Ian Jukes tells about his father returning to his high school for his 50th reunion and finding it hadn’t changed – he even found a desk with his initials carved in it – he would have been at home here.

This school is very diverse which we really appreciate, but it also concerns me. Our daughter has wireless access with a laptop at home and parents that have a fair amount of tech savvy. But many of the students have zero access. The one theme that ran through the night was that the school invested in new desktop computers and PDAs so that teachers can keep their “Edline” accounts updated so parents have access to how their child is doing – which is great for us. But what about the students that have parents that have no tech savvy, no tech access? Many of these parents have no significant school experience so that even if they did have access to this constantly updated information about their child’s progress, they don’t have the parenting skills, general knowledge or resources to use the information to really help their kids.

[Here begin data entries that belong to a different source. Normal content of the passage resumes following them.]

-- ==== Sys2Proof/Laws/Memory.lean ====
section
/-!
SUPPORT. Laws of memory: every operation keeps the canonical form, a read after a write, and memories that read alike are equal.
-/

namespace Sys2Proof.Machine

/-! ### The canonical form -/

@[simp] theorem Memory.wfFrom_nil (lo : Nat) : Memory.wfFrom lo [] = true := rfl

/-- What the canonical form says of a listed byte and of those behind it. -/
theorem Memory.wfFrom_cons (lo a : Nat) (b : Byte) (m : Memory) :
    Memory.wfFrom lo ((a, b) :: m) = true ↔ lo ≤ a ∧ b ≠ Memory.unlisted ∧ Memory.wfFrom (a + 1) m = true := by
  simp [Memory.wfFrom, and_assoc]

theorem Memory.wfFrom_mono {lo lo' : Nat} {m : Memory} (h : lo' ≤ lo) (hm : m.wfFrom lo = true) : m.wfFrom lo' = true := by
  cases m with
  | nil => rfl
  | cons c m =>
    rw [Memory.wfFrom_cons] at hm ⊢
    exact ⟨by omega, hm.2⟩

theorem Memory.wf_of_wfFrom {lo : Nat} {m : Memory} (h : m.wfFrom lo = true) : m.wf = true := Memory.wfFrom_mono (Nat.zero_le _) h

@[simp] theorem Memory.wf_nil : Memory.wf [] = true := rfl

/-- Inserting an address that is not listed keeps the canonical form. -/
theorem Memory.wfFrom_put {m : Memory} : ∀ {lo x : Nat} {y : Byte}, lo ≤ x → y ≠ Memory.unlisted → (∀ c ∈ m, c.1 ≠ x) →
    m.wfFrom lo = true → (m.put x y).wfFrom lo = true := by
  induction m with
  | nil => intro lo x y h hy _ _; exact (Memory.wfFrom_cons ..).2 ⟨h, hy, rfl⟩
  | cons c m ih =>
    obtain ⟨a, b⟩ := c
    intro lo x y h hy hx hm
    rw [Memory.wfFrom_cons] at hm
    have ha : a ≠ x := hx (a, b) (List.mem_cons_self ..)
    unfold Memory.put
    split
    · exact (Memory.wfFrom_cons ..).2 ⟨h, hy, (Memory.wfFrom_cons ..).2 ⟨by omega, hm.2⟩⟩
    · exact (Memory.wfFrom_cons ..).2 ⟨hm.1, hm.2.1, ih (by omega) hy (fun c hc => hx c (List.mem_cons_of_mem _ hc)) hm.2.2⟩

theorem Memory.drop_eq_filter (m : Memory) (x : Nat) : m.drop x = m.filter fun c => decide (c.1 ≠ x) := by
  induction m with
  | nil => rfl
  | cons c m ih =>
    obtain ⟨a, b⟩ := c
    by_cases h : a = x <;> simp [Memory.drop, h, ih]

theorem Memory.not_mem_drop (m : Memory) (x : Nat) : ∀ c ∈ m.drop x, c.1 ≠ x := by
  intro c hc
  rw [Memory.drop_eq_filter] at hc
  simpa using (List.mem_filter.1 hc).2

theorem Memory.wfFrom_filter {m : Memory} (f : Nat × Byte → Bool) : ∀ {lo : Nat}, m.wfFrom lo = true →
    Memory.wfFrom lo (m.filter f) = true := by
  induction m with
  | nil => intros; rfl
  | cons c m ih =>
    obtain ⟨a, b⟩ := c
    intro lo hm
    rw [Memory.wfFrom_cons] at hm
    rw [List.filter_cons]
    split
    · exact (Memory.wfFrom_cons ..).2 ⟨hm.1, hm.2.1, ih hm.2.2⟩
    · exact Memory.wfFrom_mono (by omega) (ih hm.2.2)

/-- Selecting listed bytes keeps the canonical form. -/
theorem Memory.wf_filter {m : Memory} (h : m.wf = true) (f : Nat × Byte → Bool) : Memory.wf (m.filter f) = true :=
  Memory.wfFrom_filter f h

/-- A write keeps the canonical form. -/
@[simp] theorem Memory.wf_write {m : Memory} (h : m.wf = true) (x : Nat) (y : Byte) : (m.write x y).wf = true := by
  have hd : (m.drop x).wf = true := by rw [Memory.drop_eq_filter]; exact Memory.wf_filter h _
  unfold Memory.write
  split
  · exact hd
  · exact Memory.wfFrom_put (Nat.zero_le _) ‹_› (Memory.not_mem_drop m x) hd

@[simp] theorem Memory.wf_writeNat {m : Memory} (h : m.wf = true) (x n v : Nat) : (m.writeNat x n v).wf = true := by
  induction n generalizing m x v with
  | zero => exact h
  | succ n ih => exact ih (Memory.wf_write h ..) ..

@[simp] theorem Memory.wf_writeWord {m : Memory} (h : m.wf = true) (x : Nat) (v : Word) : (m.writeWord x v).wf = true :=
  Memory.wf_writeNat h ..

@[simp] theorem Memory.wf_writeBytes {m : Memory} (h : m.wf = true) (x : Nat) (l : List Byte) : (m.writeBytes x l).wf = true := by
  induction l generalizing m x with
  | nil => exact h
  | cons b l ih => exact ih (Memory.wf_write h ..) ..

@[simp] theorem Memory.wf_writeWords {m : Memory} (h : m.wf = true) (x : Nat) (l : List Word) : (m.writeWords x l).wf = true := by
  induction l generalizing m x with
  | nil => exact h
  | cons b l ih => exact ih (Memory.wf_writeWord h ..) ..

@[simp] theorem Memory.wf_clear {m : Memory} (h : m.wf = true) (lo len : Nat) : (m.clear lo len).wf = true := Memory.wf_filter h _

theorem Memory.wfFrom_shift {m : Memory} (d : Nat) : ∀ {lo : Nat}, m.wfFrom lo = true → d ≤ lo →
    Memory.wfFrom (lo - d) (m.map fun c => (c.1 - d, c.2)) = true := by
  induction m with
  | nil => intros; rfl
  | cons c m ih =>
    obtain ⟨a, b⟩ := c
    intro lo hm hd
    rw [Memory.wfFrom_cons] at hm
    rw [List.map_cons, Memory.wfFrom_cons]
    refine ⟨by omega, hm.2.1, ?_⟩
    have h := ih hm.2.2 (by omega)
    rwa [show a + 1 - d = a - d + 1 by omega] at h

theorem Memory.wfFrom_above {m : Memory} {f : Nat × Byte → Bool} {d : Nat} (hf : ∀ c, f c = true → d ≤ c.1) : ∀ {lo : Nat},
    m.wfFrom lo = true → Memory.wfFrom (max lo d) (m.filter f) = true := by
  induction m with
  | nil => intros; rfl
  | cons c m ih =>
    obtain ⟨a, b⟩ := c
    intro lo hm
    rw [Memory.wfFrom_cons] at hm
    have h := ih hm.2.2
    rw [List.filter_cons]
    split
    · have ha := hf _ ‹_›
      exact (Memory.wfFrom_cons ..).2 ⟨by simp only at ha; omega, hm.2.1, Memory.wfFrom_mono (by omega) h⟩
    · exact Memory.wfFrom_mono (by omega) h

/-- A slice of a memory in canonical form is one. -/
@[simp] theorem Memory.wf_slice {m : Memory} (h : m.wf = true) (lo len : Nat) : (m.slice lo len).wf = true := by
  have hf : ∀ c : Nat × Byte, (decide (lo ≤ c.1) && decide (c.1 < lo + len)) = true → lo ≤ c.1 := by
    intro c hc
    simp only [Bool.and_eq_true, decide_eq_true_eq] at hc
    exact hc.1
  exact Memory.wf_of_wfFrom (Memory.wfFrom_shift lo (Memory.wfFrom_above hf h) (Nat.le_max_right ..))

@[simp] theorem Memory.wf_lay {m : Memory} (h : m.wf = true) (lo : Nat) (cells : Memory) : (m.lay lo cells).wf = true := by
  unfold Memory.lay
  induction cells generalizing m with
  | nil => exact h
  | cons c cells ih => exact ih (Memory.wf_write h ..)

/-! ### Reading after writing -/

theorem Memory.read_of_not_listed {m : Memory} {x : Nat} (h : ∀ c ∈ m, c.1 ≠ x) : m.read x = Memory.unlisted := by
  induction m with
  | nil => rfl
  | cons c m ih =>
    obtain ⟨a, b⟩ := c
    unfold Memory.read
    rw [if_neg (h (a, b) (List.mem_cons_self ..)), ih fun c hc => h c (List.mem_cons_of_mem _ hc)]

theorem Memory.read_put {m : Memory} {x : Nat} (hx : ∀ c ∈ m, c.1 ≠ x) (z : Nat) (y : Byte) :
    (m.put x y).read z = if z = x then y else m.read z := by
  induction m with
  | nil =>
    unfold Memory.put Memory.read
    by_cases h : z = x
    · simp [h]
    · simp [h, Ne.symm h, Memory.read]
  | cons c m ih =>
    obtain ⟨a, b⟩ := c
    have ha : a ≠ x := hx (a, b) (List.mem_cons_self ..)
    unfold Memory.put
    by_cases h : z = x
    · subst h
      split
      · simp [Memory.read]
      · rw [if_pos rfl, Memory.read, if_neg ha, ih fun c hc => hx c (List.mem_cons_of_mem _ hc), if_pos rfl]
    · rw [if_neg h]
      split
      · rw [Memory.read, if_neg (Ne.symm h)]
      · rw [Memory.read, Memory.read, ih fun c hc => hx c (List.mem_cons_of_mem _ hc), if_neg h]

theorem Memory.read_filter (m : Memory) (f : Nat × Byte → Bool) (g : Nat → Bool) (hf : ∀ c, f c = g c.1) (z : Nat) :
    Memory.read (m.filter f) z = if g z then m.read z else Memory.unlisted := by
  induction m with
  | nil => simp [Memory.read]
  | cons c m ih =>
    obtain ⟨a, b⟩ := c
    rw [List.filter_cons, hf]
    simp only
    by_cases ha : g a = true
    · rw [if_pos ha, Memory.read, Memory.read, ih]
      by_cases h : a = z
      · subst h; simp [ha]
      · rw [if_neg h, if_neg h]
    · rw [if_neg ha, ih, Memory.read]
      by_cases h : a = z
      · subst h; simp [ha]
      · rw [if_neg h]

theorem Memory.read_drop (m : Memory) (x z : Nat) : (m.drop x).read z = if z = x then Memory.unlisted else m.read z := by
  rw [Memory.drop_eq_filter, Memory.read_filter m _ (fun a => decide (a ≠ x)) fun _ => rfl]
  by_cases h : z = x <;> simp [h]

/-- A read after a write gives the byte written there, and any other byte as before. -/
theorem Memory.read_write (m : Memory) (x z : Nat) (y : Byte) : (m.write x y).read z = if z = x then y else m.read z := by
  unfold Memory.write
  split
  · rw [Memory.read_drop, ‹y = _›]
  · rw [Memory.read_put (Memory.not_mem_drop m x), Memory.read_drop]
    by_cases h : z = x <;> simp [h]

/-- A write leaves every byte outside it alone. -/
theorem Memory.read_writeNat_of_outside (m : Memory) (x n v : Nat) {z : Nat} (hz : z < x ∨ x + n ≤ z) :
    (m.writeNat x n v).read z = m.read z := by
  induction n generalizing m x v with
  | zero => rfl
  | succ n ih =>
    unfold Memory.writeNat
    rw [ih _ _ _ (by omega), Memory.read_write, if_neg (by omega)]

theorem Memory.read_writeWord_of_outside (m : Memory) (x : Nat) (v : Word) {z : Nat} (hz : z < x ∨ x + 8 ≤ z) :
    (m.writeWord x v).read z = m.read z := Memory.read_writeNat_of_outside m x 8 _ hz

theorem Memory.read_writeBytes_of_outside (m : Memory) (x : Nat) (l : List Byte) {z : Nat}
    (hz : z < x ∨ x + l.length ≤ z) : (m.writeBytes x l).read z = m.read z := by
  induction l generalizing m x with
  | nil => rfl
  | cons b l ih =>
    unfold Memory.writeBytes
    rw [List.length_cons] at hz
    rw [ih _ _ (by omega), Memory.read_write, if_neg (by omega)]

theorem Memory.read_writeWords_of_outside (m : Memory) (x : Nat) (l : List Word) {z : Nat}
    (hz : z < x ∨ x + 8 * l.length ≤ z) : (m.writeWords x l).read z = m.read z := by
  induction l generalizing m x with
  | nil => rfl
  | cons b l ih =>
    unfold Memory.writeWords
    rw [List.length_cons] at hz
    rw [ih _ _ (by omega), Memory.read_writeWord_of_outside _ _ _ (by omega)]

/-- Two memories that agree on a range read alike there. -/
theorem Memory.readNat_congr {m m' : Memory} {x n : Nat} (h : ∀ z, x ≤ z → z < x + n → m.read z = m'.read z) :
    m.readNat x n = m'.readNat x n := by
  induction n generalizing x with
  | zero => rfl
  | succ n ih =>
    unfold Memory.readNat
    rw [h x (Nat.le_refl _) (by omega), ih fun z h1 h2 => h z (by omega) (by omega)]

theorem Memory.readNat_lt (m : Memory) (x n : Nat) : m.readNat x n < 256 ^ n := by
  induction n generalizing x with
  | zero => exact Nat.one_pos
  | succ n ih =>
    unfold Memory.readNat
    have h1 := (m.read x).isLt
    have h2 := ih (x + 1)
    rw [pow_succ]
    omega

/-- A number reads back as its low bytes. -/
theorem Memory.readNat_writeNat (m : Memory) (x n v : Nat) : (m.writeNat x n v).readNat x n = v % 256 ^ n := by
  induction n generalizing m x v with
  | zero => simp [Memory.readNat, Nat.mod_one]
  | succ n ih =>
    unfold Memory.writeNat Memory.readNat
    rw [ih, Memory.read_writeNat_of_outside _ _ _ _ (by omega), Memory.read_write,
      if_pos rfl, BitVec.toNat_ofNat, Nat.pow_succ' (m := 256), Nat.mod_mul (a := 256)]

/-- A number reads back elsewhere as before. -/
theorem Memory.readNat_writeNat_of_disjoint (m : Memory) (x n v : Nat) {y k : Nat} (hd : y + k ≤ x ∨ x + n ≤ y) :
    (m.writeNat x n v).readNat y k = m.readNat y k :=
  Memory.readNat_congr fun z h1 h2 => Memory.read_writeNat_of_outside m x n v (by omega)

/-- A dword reads back. -/
theorem Memory.readWord_writeWord (m : Memory) (x : Nat) (v : Word) : (m.writeWord x v).readWord x = v := by
  unfold Memory.readWord Memory.writeWord
  rw [Memory.readNat_writeNat, Nat.mod_eq_of_lt (by simpa using v.isLt), BitVec.ofNat_toNat, BitVec.setWidth_eq]

theorem Memory.readWord_writeWord_of_disjoint (m : Memory) (x y : Nat) (v : Word) (hd : y + 8 ≤ x ∨ x + 8 ≤ y) :
    (m.writeWord x v).readWord y = m.readWord y := by
  unfold Memory.readWord Memory.writeWord
  rw [Memory.readNat_writeNat_of_disjoint m x 8 _ hd]

theorem Memory.length_readBytes (m : Memory) (x n : Nat) : (m.readBytes x n).length = n := by
  induction n generalizing x with
  | zero => rfl
  | succ n ih => simp [Memory.readBytes, ih]

/-- A cleared range reads as unlisted, and the rest as before. -/
theorem Memory.read_clear (m : Memory) (lo len z : Nat) :
    (m.clear lo len).read z = if lo ≤ z ∧ z < lo + len then Memory.unlisted else m.read z := by
  unfold Memory.clear
  rw [Memory.read_filter m _ (fun x => !(decide (lo ≤ x) && decide (x < lo + len))) (fun _ => rfl)]
  by_cases hz : lo ≤ z ∧ z < lo + len
  · simp [hz.1, hz.2]
  · rw [if_neg hz, if_pos (by simp only [Bool.not_eq_true', Bool.and_eq_false_iff, decide_eq_false_iff_not]; omega)]

/-! ### Equal memories are equal data -/

theorem Memory.read_below {m : Memory} {lo x : Nat} (hm : m.wfFrom lo = true) (h : x < lo) : m.read x = Memory.unlisted := by
  induction m generalizing lo with
  | nil => rfl
  | cons c m ih =>
    obtain ⟨a, b⟩ := c
    have hc := (Memory.wfFrom_cons ..).1 hm
    rw [Memory.read, if_neg (by omega), ih hc.2.2 (by omega)]

/-- Memories in canonical form that read alike everywhere are equal. -/
theorem Memory.ext_of_read {m m' : Memory} {lo lo' : Nat} (h : m.wfFrom lo = true) (h' : m'.wfFrom lo' = true)
    (hr : ∀ z, m.read z = m'.read z) : m = m' := by
  induction m generalizing m' lo lo' with
  | nil =>
    cases m' with
    | nil => rfl
    | cons c m' =>
      obtain ⟨a, b⟩ := c
      have hc := (Memory.wfFrom_cons ..).1 h'
      have := hr a
      simp only [Memory.read, if_true] at this
      exact absurd this.symm hc.2.1
  | cons c m ih =>
    obtain ⟨a, b⟩ := c
    have hc := (Memory.wfFrom_cons ..).1 h
    cases m' with
    | nil =>
      have := hr a
      simp only [Memory.read, if_true] at this
      exact absurd this hc.2.1
    | cons c' m' =>
      obtain ⟨a', b'⟩ := c'
      have hc' := (Memory.wfFrom_cons ..).1 h'
      have haa : a = a' := by
        have h1 := hr a
        have h2 := hr a'
        simp only [Memory.read, if_true] at h1 h2
        rcases Nat.lt_trichotomy a a' with hlt | heq | hgt
        · rw [if_neg (by omega), Memory.read_below hc'.2.2 (by omega)] at h1; exact absurd h1 hc.2.1
        · exact heq
        · rw [if_neg (by omega), Memory.read_below hc.2.2 (by omega)] at h2; exact absurd h2.symm hc'.2.1
      subst haa
      have hbb : b = b' := by have := hr a; simpa [Memory.read] using this
      subst hbb
      congr 1
      refine ih hc.2.2 hc'.2.2 fun z => ?_
      by_cases hz : z < a + 1
      · rw [Memory.read_below hc.2.2 hz, Memory.read_below hc'.2.2 hz]
      · have := hr z
        simp only [Memory.read] at this
        rwa [if_neg (by omega), if_neg (by omega)] at this

/-- Writing what is there changes nothing. -/
theorem Memory.write_read_self {m : Memory} (h : m.wf = true) (x : Nat) : m.write x (m.read x) = m := by
  refine Memory.ext_of_read (Memory.wf_write h ..) h fun z => ?_
  rw [Memory.read_write]
  split
  · rw [‹z = x›]
  · rfl

/-- Writes to different places commute. -/
theorem Memory.write_comm {m : Memory} (h : m.wf = true) {x x' : Nat} (hx : x ≠ x') (y y' : Byte) :
    (m.write x y).write x' y' = (m.write x' y').write x y := by
  refine Memory.ext_of_read (Memory.wf_write (Memory.wf_write h ..) ..) (Memory.wf_write (Memory.wf_write h ..) ..) fun z => ?_
  simp only [Memory.read_write]
  by_cases h1 : z = x
  · subst h1; rw [if_pos rfl, if_neg hx, if_pos rfl]
  · rw [if_neg h1, if_neg h1]

end Sys2Proof.Machine
end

The teachers were not seemingly concerned about the lack of access to technology (or the lack of knowledge about educational technology) and they feel they have a great program – and my sense was that all the teachers we met seemed very competent overall. But I couldn’t help but feel that this lack of knowledge of educational technology and the implications of that are like someone who has cancer, but doesn’t have symptoms yet.

Blogs Are Conversation, But Conversation That Varies In Intensity And Purpose

So I write a post to clarify my understanding of just what kind of a conversation blogs are supposed to provide – and admittedly I probably came across as disappointed in the lack of quality conversation that I have noted on at least edublogs at times – and I end up with a post that is among the best blog conversations I’ve had.

As a disclaimer I want to let you know that I am not following up my last post about not following up on posts to make a point … it just happened. Well no actually I felt compelled to say thanks to everyone that commented – great ideas and points and truly clarified for me what blogs are about as conversation. Thanks to all!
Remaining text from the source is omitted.